Your goal:
Your whole reply should be the lines from the one that contains "theorem test_decode_nop : decode" through the last line of the listing, copied exactly.
┌──
-- ==== Sys2Proof/Tests/Slice0.lean ====
section
/-! SUPPORT. Small tests, each with the vector of 95_test_vectors.md (or the rule's example) its expected values come from, and one
witness for the hypotheses of each statement. -/

namespace Sys2Proof.Tests

-- One proof at a time: each `decide +kernel` would else hold a thread of its own.
set_option Elab.async false

open Sys2Proof.Machine

/-! ### Helpers -/

/-- The state after power-on reset with these bytes written. -/
def withBuf (m : Memory) : State := { State.reset with buf := m }

/-- The state after power-on reset with a command word pending. -/
def pending (w : Word) : State := { State.reset with pend := some w }

/-- The state after power-on reset with these turns to come. -/
def turns (ts : List Turn) : State := { State.reset with agenda := ts }

/-- A check of the state a command leaves. -/
def after (i : Instr) (s : State) (p : State → Bool) : Bool :=
  match exec i s with
  | .next t => p t
  | .fault _ => false
  | .refused _ => false

/-- A check of the state one step leaves. -/
def afterStep (s : State) (p : State → Bool) : Bool :=
  match step s with
  | .next t => p t
  | .fault _ => false
  | .refused _ => false

/-- A header-only frame of a type, the bytes that encode reads: type, subtype, an empty string in each field. -/
def header (t : Byte) : Memory := [(0, t), (1, 0), (4, 0), (22, 0), (40, 0), (58, 0), (59, 0), (60, 0), (61, 0), (62, 0)]

/-- A header without a zero in its first 58 bytes (V-FR-12). -/
def fullHeader : Memory :=
  Memory.put [] 0 ([0x01, 0x22, 0x33, 0x44] ++ List.replicate 18 0x41 ++ List.replicate 18 0x42 ++ List.replicate 18 0x43)

/-- "Hello, this is a data payload" and its terminator (P2). -/
def hello : List Byte :=
  [0x48, 0x65, 0x6C, 0x6C, 0x6F, 0x2C, 0x20, 0x74, 0x68, 0x69, 0x73, 0x20, 0x69, 0x73, 0x20, 0x61, 0x20, 0x64, 0x61, 0x74, 0x61,
    0x20, 0x70, 0x61, 0x79, 0x6C, 0x6F, 0x61, 0x64, 0x00]

/-! ### Well-formedness: the one check (R96, R243; V-K-10 to V-K-12) -/

theorem test_wf_span_too_long : Instr.wf (.ckSpan 570 5) = false := by decide
theorem test_wf_span_start_beyond : Instr.wf (.ckSpan 575 0) = false := by decide
theorem test_wf_span_largest : Instr.wf (.ckSpan 0 574) = true := by decide
theorem test_wf_span_empty_at_end : Instr.wf (.ckSpan 574 0) = true := by decide

/-! ### Decoding: each word written out from R91's formats, field by field -/

theorem test_decode_nop : decode 0b0000000000000000_00000000_00000000#32 = .ok .nop := by decide
theorem test_decode_ckInit : decode 0b0000000000000000_00000000_00000001#32 = .ok .ckInit := by decide
/-- BYTE = 'a' in bits 15:8. -/
theorem test_decode_ckFeed : decode 0b0000000000000000_01100001_00000010#32 = .ok (.ckFeed 0x61) := by decide
/-- 0 in bits 31:28, LEN = 5 in bits 27:18, START = 570 in bits 17:8. -/
theorem test_decode_ckSpan : decode 0b0000_0000000101_1000111010_00000011#32 = .ok (.ckSpan 570 5) := by decide
theorem test_decode_frClear : decode 0b0000000000000000_00000000_00010000#32 = .ok .frClear := by decide
theorem test_decode_frEncode : decode 0b0000000000000000_00000000_00010001#32 = .ok .frEncode := by decide
theorem test_decode_frSeal : decode 0b0000000000000000_00000000_00010010#32 = .ok .frSeal := by decide
/-- RXLEN = 574 in bits 31:16, 0 in bits 15:8. -/
theorem test_decode_frDecode : decode 0b0000001000111110_00000000_00010011#32 = .ok (.frDecode 574) := by decide

/-- V-S-17, V-S-18, V-K-14, V-K-15, V-FR-27. -/
theorem test_decode_illegal :
    decode 0x00000004 = .error .unallocatedOpcode ∧ decode 0x00000100 = .error .mustBeZeroBit ∧
    decode 0x00016102 = .error .mustBeZeroBit ∧ decode 0x10140003 = .error .mustBeZeroBit ∧
    decode 0x023E0113 = .error .mustBeZeroBit ∧ decode 0x00000014 = .error .unallocatedOpcode := by decide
└──
Response:
theorem test_decode_nop : decode 0b0000000000000000_00000000_00000000#32 = .ok .nop := by decide
theorem test_decode_ckInit : decode 0b0000000000000000_00000000_00000001#32 = .ok .ckInit := by decide
/-- BYTE = 'a' in bits 15:8. -/
theorem test_decode_ckFeed : decode 0b0000000000000000_01100001_00000010#32 = .ok (.ckFeed 0x61) := by decide
/-- 0 in bits 31:28, LEN = 5 in bits 27:18, START = 570 in bits 17:8. -/
theorem test_decode_ckSpan : decode 0b0000_0000000101_1000111010_00000011#32 = .ok (.ckSpan 570 5) := by decide
theorem test_decode_frClear : decode 0b0000000000000000_00000000_00010000#32 = .ok .frClear := by decide
theorem test_decode_frEncode : decode 0b0000000000000000_00000000_00010001#32 = .ok .frEncode := by decide
theorem test_decode_frSeal : decode 0b0000000000000000_00000000_00010010#32 = .ok .frSeal := by decide
/-- RXLEN = 574 in bits 31:16, 0 in bits 15:8. -/
theorem test_decode_frDecode : decode 0b0000001000111110_00000000_00010011#32 = .ok (.frDecode 574) := by decide

/-- V-S-17, V-S-18, V-K-14, V-K-15, V-FR-27. -/
theorem test_decode_illegal :
    decode 0x00000004 = .error .unallocatedOpcode ∧ decode 0x00000100 = .error .mustBeZeroBit ∧
    decode 0x00016102 = .error .mustBeZeroBit ∧ decode 0x10140003 = .error .mustBeZeroBit ∧
    decode 0x023E0113 = .error .mustBeZeroBit ∧ decode 0x00000014 = .error .unallocatedOpcode := by decide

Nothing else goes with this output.